Description of the task:
For the listing below, print exactly the lines from the line with "of an XK2 entry. -/" to the line with "in an XK2 entry. -/", both included, and nothing beyond them.

Available data:
● ● ● ● ●

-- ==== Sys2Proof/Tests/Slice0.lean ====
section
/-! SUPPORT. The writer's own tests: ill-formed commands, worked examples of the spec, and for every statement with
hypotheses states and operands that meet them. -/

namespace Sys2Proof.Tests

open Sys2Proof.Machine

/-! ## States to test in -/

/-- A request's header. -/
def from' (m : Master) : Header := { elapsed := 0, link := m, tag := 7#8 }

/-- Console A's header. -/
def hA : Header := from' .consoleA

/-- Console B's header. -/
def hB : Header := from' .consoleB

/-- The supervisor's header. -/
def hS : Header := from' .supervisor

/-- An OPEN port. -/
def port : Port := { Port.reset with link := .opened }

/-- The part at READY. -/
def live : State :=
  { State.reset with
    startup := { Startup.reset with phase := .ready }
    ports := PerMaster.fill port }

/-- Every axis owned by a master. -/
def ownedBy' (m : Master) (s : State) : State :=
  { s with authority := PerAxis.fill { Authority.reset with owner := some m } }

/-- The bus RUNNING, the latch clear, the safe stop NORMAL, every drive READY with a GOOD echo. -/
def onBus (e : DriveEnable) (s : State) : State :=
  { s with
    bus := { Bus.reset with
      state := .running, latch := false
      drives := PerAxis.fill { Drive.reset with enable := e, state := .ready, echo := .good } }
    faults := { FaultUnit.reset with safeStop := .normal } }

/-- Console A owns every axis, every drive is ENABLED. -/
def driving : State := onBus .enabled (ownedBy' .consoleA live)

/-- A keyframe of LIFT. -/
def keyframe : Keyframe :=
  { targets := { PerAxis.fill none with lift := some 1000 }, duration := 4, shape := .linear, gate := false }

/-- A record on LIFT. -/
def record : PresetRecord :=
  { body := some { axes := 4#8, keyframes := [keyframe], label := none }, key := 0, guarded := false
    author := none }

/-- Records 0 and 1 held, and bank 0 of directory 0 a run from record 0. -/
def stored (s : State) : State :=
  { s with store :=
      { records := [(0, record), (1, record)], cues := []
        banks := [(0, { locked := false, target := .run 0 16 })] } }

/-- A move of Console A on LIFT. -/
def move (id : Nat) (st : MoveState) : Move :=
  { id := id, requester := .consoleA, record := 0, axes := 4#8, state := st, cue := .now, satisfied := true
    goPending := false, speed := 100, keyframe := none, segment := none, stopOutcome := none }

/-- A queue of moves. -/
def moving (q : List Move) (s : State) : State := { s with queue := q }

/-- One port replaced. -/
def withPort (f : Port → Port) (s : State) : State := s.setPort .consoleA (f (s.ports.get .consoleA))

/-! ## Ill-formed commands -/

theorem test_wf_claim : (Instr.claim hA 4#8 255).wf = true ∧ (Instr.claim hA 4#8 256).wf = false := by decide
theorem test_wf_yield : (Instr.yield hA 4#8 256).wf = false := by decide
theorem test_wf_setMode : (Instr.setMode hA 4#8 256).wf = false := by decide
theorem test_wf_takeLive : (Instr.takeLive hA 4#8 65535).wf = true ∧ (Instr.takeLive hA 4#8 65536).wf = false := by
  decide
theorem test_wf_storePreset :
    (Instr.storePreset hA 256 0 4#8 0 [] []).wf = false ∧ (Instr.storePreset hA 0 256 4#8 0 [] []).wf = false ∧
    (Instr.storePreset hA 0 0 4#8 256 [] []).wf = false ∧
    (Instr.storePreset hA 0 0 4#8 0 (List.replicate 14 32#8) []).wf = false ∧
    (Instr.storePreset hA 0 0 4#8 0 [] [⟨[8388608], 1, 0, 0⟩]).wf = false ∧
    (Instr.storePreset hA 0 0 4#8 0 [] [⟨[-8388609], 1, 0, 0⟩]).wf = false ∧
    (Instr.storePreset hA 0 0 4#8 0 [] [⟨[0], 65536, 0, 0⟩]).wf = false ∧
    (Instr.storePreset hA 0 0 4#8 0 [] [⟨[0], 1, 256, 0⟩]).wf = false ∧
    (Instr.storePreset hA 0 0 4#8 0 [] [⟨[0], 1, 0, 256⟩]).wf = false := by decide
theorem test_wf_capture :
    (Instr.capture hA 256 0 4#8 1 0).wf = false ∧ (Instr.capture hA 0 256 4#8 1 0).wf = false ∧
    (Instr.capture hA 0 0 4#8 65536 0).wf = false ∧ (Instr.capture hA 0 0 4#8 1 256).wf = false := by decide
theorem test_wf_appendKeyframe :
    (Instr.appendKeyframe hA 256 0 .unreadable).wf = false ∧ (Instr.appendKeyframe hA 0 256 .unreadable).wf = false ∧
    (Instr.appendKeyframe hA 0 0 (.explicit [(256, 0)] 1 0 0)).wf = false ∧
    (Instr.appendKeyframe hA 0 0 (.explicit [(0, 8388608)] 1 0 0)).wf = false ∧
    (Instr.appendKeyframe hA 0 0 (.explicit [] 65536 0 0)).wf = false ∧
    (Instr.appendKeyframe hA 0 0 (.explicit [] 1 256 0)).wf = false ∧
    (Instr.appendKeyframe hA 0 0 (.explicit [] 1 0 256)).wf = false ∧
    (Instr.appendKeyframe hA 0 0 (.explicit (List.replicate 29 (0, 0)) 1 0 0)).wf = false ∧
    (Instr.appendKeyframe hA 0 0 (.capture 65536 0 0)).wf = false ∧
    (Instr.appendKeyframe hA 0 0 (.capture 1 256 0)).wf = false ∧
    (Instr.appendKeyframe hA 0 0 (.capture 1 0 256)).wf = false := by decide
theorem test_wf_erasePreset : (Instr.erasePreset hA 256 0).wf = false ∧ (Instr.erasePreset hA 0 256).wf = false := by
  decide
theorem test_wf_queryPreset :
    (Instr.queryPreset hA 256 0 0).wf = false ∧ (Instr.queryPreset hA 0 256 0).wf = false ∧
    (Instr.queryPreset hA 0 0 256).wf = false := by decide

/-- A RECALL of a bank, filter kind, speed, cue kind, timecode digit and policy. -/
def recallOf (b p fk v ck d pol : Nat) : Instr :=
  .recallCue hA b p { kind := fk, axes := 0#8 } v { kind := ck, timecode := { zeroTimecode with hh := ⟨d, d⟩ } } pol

● ● ● ● ●

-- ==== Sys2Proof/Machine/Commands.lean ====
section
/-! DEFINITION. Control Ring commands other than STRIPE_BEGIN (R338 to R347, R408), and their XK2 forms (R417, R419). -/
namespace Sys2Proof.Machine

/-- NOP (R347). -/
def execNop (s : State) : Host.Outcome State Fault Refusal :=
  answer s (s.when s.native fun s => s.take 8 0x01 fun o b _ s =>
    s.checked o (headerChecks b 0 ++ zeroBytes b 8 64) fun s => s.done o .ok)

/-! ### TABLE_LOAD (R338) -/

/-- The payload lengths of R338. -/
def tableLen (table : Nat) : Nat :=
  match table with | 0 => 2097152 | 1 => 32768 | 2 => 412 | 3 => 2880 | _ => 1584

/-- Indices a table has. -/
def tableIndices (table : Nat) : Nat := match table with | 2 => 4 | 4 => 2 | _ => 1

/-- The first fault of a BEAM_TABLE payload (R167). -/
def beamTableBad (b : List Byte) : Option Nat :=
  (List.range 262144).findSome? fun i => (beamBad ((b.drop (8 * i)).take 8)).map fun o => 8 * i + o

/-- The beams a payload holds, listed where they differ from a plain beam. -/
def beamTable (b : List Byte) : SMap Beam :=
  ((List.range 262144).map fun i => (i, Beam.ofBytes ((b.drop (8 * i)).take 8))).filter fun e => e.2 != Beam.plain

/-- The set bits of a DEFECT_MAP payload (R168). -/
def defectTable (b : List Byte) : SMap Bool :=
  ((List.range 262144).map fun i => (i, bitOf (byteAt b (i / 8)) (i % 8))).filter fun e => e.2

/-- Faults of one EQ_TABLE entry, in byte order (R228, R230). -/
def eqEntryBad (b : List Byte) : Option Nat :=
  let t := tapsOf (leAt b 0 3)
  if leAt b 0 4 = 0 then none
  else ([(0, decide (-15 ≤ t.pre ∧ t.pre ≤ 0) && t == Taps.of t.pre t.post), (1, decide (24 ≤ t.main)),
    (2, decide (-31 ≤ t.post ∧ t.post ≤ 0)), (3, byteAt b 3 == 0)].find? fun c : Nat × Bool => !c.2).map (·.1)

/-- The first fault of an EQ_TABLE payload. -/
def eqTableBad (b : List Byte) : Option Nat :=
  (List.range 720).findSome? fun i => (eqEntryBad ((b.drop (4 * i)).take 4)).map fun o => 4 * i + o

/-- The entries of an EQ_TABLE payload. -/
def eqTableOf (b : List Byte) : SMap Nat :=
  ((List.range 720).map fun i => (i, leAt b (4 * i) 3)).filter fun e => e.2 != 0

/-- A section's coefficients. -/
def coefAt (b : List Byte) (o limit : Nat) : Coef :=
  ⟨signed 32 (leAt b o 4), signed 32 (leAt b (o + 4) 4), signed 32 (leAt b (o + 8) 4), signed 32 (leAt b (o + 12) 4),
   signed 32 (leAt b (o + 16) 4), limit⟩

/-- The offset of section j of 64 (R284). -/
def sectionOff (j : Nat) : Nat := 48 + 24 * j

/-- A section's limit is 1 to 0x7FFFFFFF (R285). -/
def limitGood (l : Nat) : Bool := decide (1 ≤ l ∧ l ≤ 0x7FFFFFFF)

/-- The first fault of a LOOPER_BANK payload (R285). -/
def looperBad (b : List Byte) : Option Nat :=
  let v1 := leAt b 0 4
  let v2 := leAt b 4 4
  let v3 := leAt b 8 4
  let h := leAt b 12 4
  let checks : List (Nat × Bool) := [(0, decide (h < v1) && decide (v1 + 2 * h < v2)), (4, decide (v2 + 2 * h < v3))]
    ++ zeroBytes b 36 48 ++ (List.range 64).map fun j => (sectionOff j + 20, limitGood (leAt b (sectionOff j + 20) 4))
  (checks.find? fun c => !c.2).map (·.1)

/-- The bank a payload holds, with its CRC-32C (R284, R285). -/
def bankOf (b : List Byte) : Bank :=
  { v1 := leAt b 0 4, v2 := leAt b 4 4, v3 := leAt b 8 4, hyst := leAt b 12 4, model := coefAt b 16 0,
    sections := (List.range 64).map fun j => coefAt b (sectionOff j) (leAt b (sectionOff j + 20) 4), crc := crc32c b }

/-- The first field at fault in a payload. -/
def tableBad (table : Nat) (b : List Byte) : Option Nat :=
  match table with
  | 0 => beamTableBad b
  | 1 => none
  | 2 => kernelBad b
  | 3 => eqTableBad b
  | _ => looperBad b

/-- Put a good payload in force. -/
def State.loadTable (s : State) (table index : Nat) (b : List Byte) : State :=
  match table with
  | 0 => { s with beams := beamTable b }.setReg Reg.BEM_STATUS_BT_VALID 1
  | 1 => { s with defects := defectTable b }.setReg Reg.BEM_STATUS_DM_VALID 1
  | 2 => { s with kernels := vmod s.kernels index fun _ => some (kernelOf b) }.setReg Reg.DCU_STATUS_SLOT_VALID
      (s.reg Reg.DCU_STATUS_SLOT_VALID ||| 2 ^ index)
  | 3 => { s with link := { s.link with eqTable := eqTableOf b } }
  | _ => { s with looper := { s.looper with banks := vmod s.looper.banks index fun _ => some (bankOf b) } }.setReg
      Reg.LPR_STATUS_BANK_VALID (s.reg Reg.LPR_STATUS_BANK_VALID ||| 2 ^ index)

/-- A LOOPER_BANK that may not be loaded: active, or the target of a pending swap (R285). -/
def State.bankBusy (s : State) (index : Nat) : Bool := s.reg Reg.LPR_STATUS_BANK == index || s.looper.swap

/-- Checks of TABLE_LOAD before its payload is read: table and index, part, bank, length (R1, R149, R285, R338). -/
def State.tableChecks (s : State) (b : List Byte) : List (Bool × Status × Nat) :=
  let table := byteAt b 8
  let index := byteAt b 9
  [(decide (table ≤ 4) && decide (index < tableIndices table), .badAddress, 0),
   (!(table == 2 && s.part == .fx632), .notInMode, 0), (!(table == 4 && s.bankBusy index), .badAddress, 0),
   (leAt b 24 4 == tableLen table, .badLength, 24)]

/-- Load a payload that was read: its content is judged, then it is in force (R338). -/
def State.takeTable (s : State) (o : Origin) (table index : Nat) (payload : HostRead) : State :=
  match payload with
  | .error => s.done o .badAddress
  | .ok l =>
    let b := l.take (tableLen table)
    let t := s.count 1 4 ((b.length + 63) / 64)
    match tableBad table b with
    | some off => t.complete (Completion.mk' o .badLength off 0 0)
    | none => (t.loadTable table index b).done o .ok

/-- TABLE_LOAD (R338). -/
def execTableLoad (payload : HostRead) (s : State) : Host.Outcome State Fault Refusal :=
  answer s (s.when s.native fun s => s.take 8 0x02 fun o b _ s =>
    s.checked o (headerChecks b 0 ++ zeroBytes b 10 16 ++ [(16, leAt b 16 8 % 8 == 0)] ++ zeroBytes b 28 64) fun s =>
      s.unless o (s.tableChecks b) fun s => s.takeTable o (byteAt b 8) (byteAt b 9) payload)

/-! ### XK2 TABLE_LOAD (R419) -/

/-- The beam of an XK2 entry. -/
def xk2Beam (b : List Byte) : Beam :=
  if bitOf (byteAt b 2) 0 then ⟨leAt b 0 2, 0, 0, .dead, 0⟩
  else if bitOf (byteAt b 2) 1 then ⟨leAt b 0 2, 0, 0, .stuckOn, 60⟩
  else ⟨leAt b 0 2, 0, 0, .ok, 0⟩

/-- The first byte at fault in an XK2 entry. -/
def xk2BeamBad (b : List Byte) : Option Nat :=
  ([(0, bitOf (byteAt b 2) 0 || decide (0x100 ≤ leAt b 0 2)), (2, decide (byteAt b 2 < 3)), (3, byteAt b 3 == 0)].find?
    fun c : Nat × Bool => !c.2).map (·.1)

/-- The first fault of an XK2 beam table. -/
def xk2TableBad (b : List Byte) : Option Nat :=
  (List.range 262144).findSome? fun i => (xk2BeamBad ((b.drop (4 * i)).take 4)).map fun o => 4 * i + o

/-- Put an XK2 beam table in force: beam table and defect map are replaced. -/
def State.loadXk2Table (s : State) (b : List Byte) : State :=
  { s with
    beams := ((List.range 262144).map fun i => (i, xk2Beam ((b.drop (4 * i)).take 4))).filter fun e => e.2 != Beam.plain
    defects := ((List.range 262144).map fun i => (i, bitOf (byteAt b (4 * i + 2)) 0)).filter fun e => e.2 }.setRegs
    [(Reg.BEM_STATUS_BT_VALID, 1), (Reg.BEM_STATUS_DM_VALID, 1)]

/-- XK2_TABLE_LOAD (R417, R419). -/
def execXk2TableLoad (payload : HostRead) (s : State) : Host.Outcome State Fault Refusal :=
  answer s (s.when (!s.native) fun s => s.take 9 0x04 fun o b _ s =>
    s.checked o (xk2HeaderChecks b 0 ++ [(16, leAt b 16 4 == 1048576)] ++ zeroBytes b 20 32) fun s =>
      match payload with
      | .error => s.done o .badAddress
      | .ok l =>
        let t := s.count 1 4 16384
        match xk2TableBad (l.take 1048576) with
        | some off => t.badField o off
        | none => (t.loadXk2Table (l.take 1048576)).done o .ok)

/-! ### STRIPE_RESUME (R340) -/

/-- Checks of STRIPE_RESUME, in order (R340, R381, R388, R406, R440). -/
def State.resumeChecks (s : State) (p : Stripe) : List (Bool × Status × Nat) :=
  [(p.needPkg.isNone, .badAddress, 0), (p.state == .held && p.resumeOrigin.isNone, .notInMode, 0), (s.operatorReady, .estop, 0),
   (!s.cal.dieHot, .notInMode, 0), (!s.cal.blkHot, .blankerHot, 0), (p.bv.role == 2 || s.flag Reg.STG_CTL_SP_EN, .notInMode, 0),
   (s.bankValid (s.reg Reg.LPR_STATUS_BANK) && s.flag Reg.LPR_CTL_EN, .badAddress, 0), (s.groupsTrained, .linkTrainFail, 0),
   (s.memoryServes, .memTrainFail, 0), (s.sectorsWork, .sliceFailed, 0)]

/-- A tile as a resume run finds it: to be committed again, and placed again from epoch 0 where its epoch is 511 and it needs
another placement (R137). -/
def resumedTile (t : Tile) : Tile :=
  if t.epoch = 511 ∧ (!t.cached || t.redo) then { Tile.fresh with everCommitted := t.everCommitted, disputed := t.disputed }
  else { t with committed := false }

● ● ● ● ●

Answer box:
/-- The beam of an XK2 entry. -/
def xk2Beam (b : List Byte) : Beam :=
  if bitOf (byteAt b 2) 0 then ⟨leAt b 0 2, 0, 0, .dead, 0⟩
  else if bitOf (byteAt b 2) 1 then ⟨leAt b 0 2, 0, 0, .stuckOn, 60⟩
  else ⟨leAt b 0 2, 0, 0, .ok, 0⟩

/-- The first byte at fault in an XK2 entry. -/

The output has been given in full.